- Interactive map of Bandli Wildlife Sanctuary
- Location: Mandi district, Himachal Pradesh
- Nearest city: Shimla
- Coordinates: 31°27′00″N 76°54′18″E﻿ / ﻿31.450°N 76.905°E
- Area: 41.32 km^{2} (15.95 mi^{2})
- Established: 1962
- Governing body: Ministry of Environment, Forest and Climate Change

= Bandli Wildlife Sanctuary =

Protected area in Himachal Pradesh, India

The Bandli Wildlife Sanctuary is a nature reserve in Mandi district, Himachal Pradesh, India, which covers 41.32 km2 and is located approximately seven kilometres from the town of Sundar Nagar. The sanctuary extends along the east and south sides of the Seri Khad stream. "Khad" is the Himachali term for a stream that provides essential water sources for the sanctuary's plants and wildlife.

The area is full of steep slopes, grasslands, and various nullahs. The Bandli Wildlife Sanctuary is a habitat for a diverse range of plant and animal species.

==Fauna==

Seventy different bird species have been documented within the wildlife sanctuary. Notably, the sanctuary harbours the cheer pheasant (Catreus wallichii), a species classified as globally vulnerable and categorized as a restricted-range species of the western Himalayas. The Sanctuary also supports populations of the Kalij pheasant (Lophura leucomelanos), Indian peafowl (Pavo cristatus) and the red junglefowl (Gallus gallus).
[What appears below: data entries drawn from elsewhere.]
-- ==== Sys2Proof/Certificates/Slice0/Obligations.lean ====
section
/-! DEFINITION. The statements for the provers, in the order of the rules they come from. -/

section

open Sys2Proof Sys2Proof.Machine

/-- The table of R256: the condition code, the instruction, and the flags N:Z:V:C, as numbers, for which it is taken. -/
def Sys2Proof.Machine.branchTable : List (Nat × (BitVec 9 → Instr) × List Nat) :=
  [(0, .bcc, [0, 2, 4, 6, 8, 10, 12, 14]), (1, .bcs, [1, 3, 5, 7, 9, 11, 13, 15]),
    (2, .bne, [0, 1, 2, 3, 8, 9, 10, 11]), (3, .beq, [4, 5, 6, 7, 12, 13, 14, 15]),
    (4, .bpl, [0, 1, 2, 3, 4, 5, 6, 7]), (5, .bmi, [8, 9, 10, 11, 12, 13, 14, 15]),
    (6, .bvc, [0, 1, 4, 5, 8, 9, 12, 13]), (7, .bvs, [2, 3, 6, 7, 10, 11, 14, 15]),
    (8, .bhi, [0, 2, 8, 10]), (9, .bls, [1, 3, 4, 5, 6, 7, 9, 11, 12, 13, 14, 15]),
    (10, .bge, [0, 1, 4, 5, 10, 11, 14, 15]), (11, .blt, [2, 3, 6, 7, 8, 9, 12, 13]),
    (12, .bgt, [0, 1, 10, 11]), (13, .ble, [2, 3, 4, 5, 6, 7, 8, 9, 12, 13, 14, 15])]

/-- The set of illegal words of R141, as numbers. -/
def Sys2Proof.Machine.illegalNumber (n : Nat) : Bool :=
  (decide (n < 0x800) && n != 0 && n != 0x100 && n != 0x200 && n != 0x300
      && !(decide (0xF0 ≤ n % 0x100) && decide (n % 0x100 ≤ 0xF9)))
    || (decide (0x800 ≤ n) && decide (n < 0x1000) && (n / 8 % 4 == 0 || n % 16 == 8))
    || (decide (0x1000 ≤ n) && decide (n < 0x1800) && n % 4 == 1)

/-- The count of the five shifts in their immediate form (R281). -/
def Sys2Proof.Machine.immediateCount (k : BitVec 4) : Nat := if k.toNat = 0 then 16 else k.toNat

/-- The value a register has where the flags N, Z, V and C have theirs (R250). -/
def Sys2Proof.Machine.ccrNumber (f : CCR) : Nat := 8 * f.n.toNat + 4 * f.z.toNat + 2 * f.v.toNat + f.c.toNat

/-- What R63 gives the registers after reset. -/
def Sys2Proof.Machine.State.hasResetValues (t : State) : Prop :=
  t.xge = false ∧ t.xgfrz = false ∧ t.xgdbg = false ∧ t.xgsweif = false ∧ t.xgie = false ∧ t.xgchid = 0 ∧
  t.xgvbr = 0x000FFE00 ∧ t.xgif = 0 ∧ t.xgswt = 0 ∧ xgsemView t.sem = 0 ∧ t.ccr.bits = 0 ∧ t.pc = 0 ∧ ∀ q, t.reg q = 0

/-- The outcome of SSEM on semaphore `k` (R324): the semaphore, C, and everything else as before. -/
def Sys2Proof.Machine.State.afterSsem (s t : State) (k : BitVec 3) : Prop :=
  (s.sem.get k = .unlocked → t.sem.get k = .lockedXG ∧ t.ccr.c = true) ∧
  (s.sem.get k = .lockedXG → t.sem.get k = .lockedXG ∧ t.ccr.c = true) ∧
  (s.sem.get k = .lockedCPU → t.sem.get k = .lockedCPU ∧ t.ccr.c = false) ∧
  (∀ j, j ≠ k → t.sem.get j = s.sem.get j) ∧
  t.ccr.n = s.ccr.n ∧ t.ccr.z = s.ccr.z ∧ t.ccr.v = s.ccr.v ∧ t.pc = s.pc + 2 ∧
  (∀ q, t.reg q = s.reg q) ∧ { t with sem := s.sem, ccr := s.ccr, pc := s.pc } = s ∧ s.sameRam t

/-- The outcome of CSEM on semaphore `k` (R326). -/
def Sys2Proof.Machine.State.afterCsem (s t : State) (k : BitVec 3) : Prop :=
  (s.sem.get k = .unlocked → t.sem.get k = .unlocked) ∧
  (s.sem.get k = .lockedXG → t.sem.get k = .unlocked) ∧
  (s.sem.get k = .lockedCPU → t.sem.get k = .lockedCPU) ∧
  (∀ j, j ≠ k → t.sem.get j = s.sem.get j) ∧
  t.ccr = s.ccr ∧ t.pc = s.pc + 2 ∧
  (∀ q, t.reg q = s.reg q) ∧ { t with sem := s.sem, pc := s.pc } = s ∧ s.sameRam t

/-- The outcome of SIF on channel `n` (R322): one flag at most, and everything else as before. -/
def Sys2Proof.Machine.State.afterSif (s t : State) (n : Nat) : Prop :=
  (∀ j, t.xgif.getLsbD j = true ↔ s.xgif.getLsbD j = true ∨ (j = n ∧ implemented s.chip n)) ∧
  t.ccr = s.ccr ∧ t.pc = s.pc + 2 ∧
  (∀ q, t.reg q = s.reg q) ∧ { t with xgif := s.xgif, pc := s.pc } = s ∧ s.sameRam t

/-- One word of each family, from its pattern in R136. -/
def Obligations.SampleWordsDecode : Prop :=
  decodeWord 0b0000001100000000 = .ok .sif ∧ decodeWord 0b0000001111110010 = .ok (.ssemImm 3) ∧
  decodeWord 0b0000001111111000 = .ok (.tfrFromCcr .r3) ∧ decodeWord 0b0000110010110100 = .ok (.lslReg .r4 .r5) ∧
  decodeWord 0b0000110000011100 = .ok (.lslImm .r4 1) ∧ decodeWord 0b0001001110010100 = .ok (.and .r3 .r4 .r5) ∧
  decodeWord 0b0001110111011111 = .ok (.adc .r5 .r6 .r7) ∧ decodeWord 0b0010011000000101 = .ok (.beq 5) ∧
  decodeWord 0b0011111000000000 = .ok (.bra 0x200) ∧ decodeWord 0b0100101000100000 = .ok (.ldwOff .r2 .r1 0) ∧
  decodeWord 0b0110101100101101 = .ok (.ldwInc .r3 .r1 .r3) ∧ decodeWord 0b0111001000101010 = .ok (.stbDec .r2 .r1 .r2) ∧
  decodeWord 0b0110001110010111 = .ok (.bfext .r3 .r4 .r5) ∧ decodeWord 0b1111101110101011 = .ok (.ldh .r3 0xAB)

/-- Decode after encode, for all 87 encodings of R136 and every value of every field (R142); the bytes are stored
big-endian, which is the spec's own choice D1 (assumption log 2). -/
def Obligations.EncodingDecodesToTheInstruction : Prop :=
  ∀ (i : Instr) (rest : List Byte),
    decodeWord (encode i) = .ok i ∧ decodeBytes (encodeBytes i ++ rest) = .ok (i, rest)

/-- Encode after decode: "No listed encoding has don't care bits" (R142). -/
def Obligations.DecodedWordEncodesBack : Prop :=
  ∀ (w : Word) (i : Instr), decodeWord w = .ok i → encode i = w

/-- R141, whose set and count the spec marks as derived by enumeration; what the error leaves (R355) is the spec's own
choice D9 (assumption log 5). -/
def Obligations.IllegalWordsAreThoseOfTheTable : Prop :=
  (∀ w : Word, decodeWord w = .error (.illegalOpcode w) ↔ illegalNumber w.toNat = true) ∧
  (∀ w : Word, (∃ i, decodeWord w = .ok i) ↔ illegalNumber w.toNat = false) ∧
  ((List.range 65536).filter illegalNumber).length = 3116 ∧
  ∀ s : State, ramReady s .word s.pc → s.pc ≠ 0xFFFE → illegalNumber (ramNumber s .word s.pc) = true →
    ∃ t, executeOne s = .next t ∧ s.raised t [] s.pc

/-- R394: fetch, decode, execute, then the waiting debug request. That the bytes form a big-endian word is the spec's own
choice D1 (assumption log 2); the list of events is the model's (assumption log 13). -/
def Obligations.StepRunsTheDecodedInstruction : Prop :=
  (∀ (s : State) (i : Instr), s.aboutToExecute → s.pc ≠ 0xFFFE →
    decodeWord (joinBytes (s.ramByte s.pc) (s.ramByte (s.pc + 1))) = .ok i →
      (∀ t, exec i s = .next t →
        step s = .next (if t.dbgReq then { t with xgdbg := true, dbgReq := false, tagged := false } else t)) ∧
      (∀ r, exec i s = .refused r → step s = .refused r) ∧ ∀ e, exec i s ≠ .fault e) ∧
  ∀ (s : State) (e : Event) (rest : List Event), s.env = e :: rest → step s = applyEvent e { s with env := rest }

/-- R61, with the requests of R343 to R345, the tag of R376, the waiting request of R374 and the actions of R394, which
the spec marks as derived. That the tag is spent when the core halts is the model's choice (assumption log 18), and so
is the empty list of events for the core moving alone (assumption log 13). -/
def Obligations.RunStateDecidesWhatTheCoreDoes : Prop :=
  ∀ s : State, s.env = [] →
    ((s.xgdbg = true ∨ s.xgsweif = true ∨ (s.freezeInput = true ∧ s.xgfrz = true)) → step s = .next s) ∧
    (s.xgdbg = false ∧ s.xgsweif = false ∧ ¬ (s.freezeInput = true ∧ s.xgfrz = true) →
      (s.xgchid = 0 →
        ((s.xge = false ∨ pendingRequests s = 0) → step s = .next s) ∧
        (s.xge = true ∧ pendingRequests s ≠ 0 →
          ∃ n : BitVec 7, (pendingRequests s).getLsbD n.toNat = true ∧ step s = startThread n s)) ∧
      (s.xgchid ≠ 0 →
        (s.tagged = true → step s = .next { s with xgdbg := true, tagged := false }) ∧
        (s.tagged = false → ∀ t, executeOne s = .next t →
          step s = .next (if t.dbgReq then { t with xgdbg := true, dbgReq := false, tagged := false } else t))))

/-- R63, for State.reset and for the reset event. -/
def Obligations.ResetGivesTheRegistersTheirValues : Prop :=
  State.reset.hasResetValues ∧
  ∀ (s : State) (rest : List Event), s.env = .reset :: rest →
    ∃ t, step s = .next t ∧ t.hasResetValues ∧ t.env = rest

/-- The invariant at reset. It includes the model's own choices: the chip a run from reset is on (assumption log 1) and
the form RAM is held in (assumption log 3). -/
def Obligations.ResetMeetsTheInvariant : Prop :=
  State.reset.Inv

/-- The invariant State.Inv over every step, and the chip: R43, R44, R46, R381, and the canonical form of RAM (assumption
log 3). The chips it admits are assumption log 1's, XGVBR's read-only bits assumption log 21's. -/
def Obligations.EveryStepKeepsTheInvariant : Prop :=
  ∀ s t : State, s.Inv → step s = .next t → t.Inv ∧ t.chip = s.chip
Other avian species in the sanctuary include the Himalayan swiftlet, long-tailed shrike, blue-throated barbet, red-billed blue magpie, and fire-capped tit.

In addition to its avian diversity, the sanctuary also serves as a habitat for a variety of mammals, including the snow leopard, Goral, barking deer, Hanuman langur, Indian fox, and black bear.

According to findings from a Cumulative Environmental Impact Assessment (CEIA), the Bandli Wildlife Sanctuary is one of the ten areas within the Sutlej basin and its tributaries that merit protection as a "no-hydro project zone" to safeguard fish fauna.

==Concerns==

In 2010, the Himachal Pradesh High Court nullified the environmental clearance granted to a cement plant in Sundar Nagar, responding to local protests and concerns over the plant's proximity to Bandli Wildlife Sanctuary. However, during the Standing Committee meeting of the National Board for Wildlife (NBWL) in August 2014, a proposal was presented for the expansion of a cement plant at Bagga, Himachal Pradesh. The proposed site was 5.6 km from the boundary of the Majathal Sanctuary and 9.9 km from the Bandli Sanctuary. The Standing Committee approved the proposal requiring that 2% of the project's expenses be set aside for mitigation efforts and the protection and supervision of the wildlife within the Protected Area.

Apart from meddling with the environment in and around the Bandli Wildlife Sanctuary, the areas also faces challenges from poaching, particularly during the winter season, and leopard attacks. There have been reports of leopard attacks in neighbouring areas of Sunder Nagar and Mandi, as well as sightings in nearby courtyards and colleges.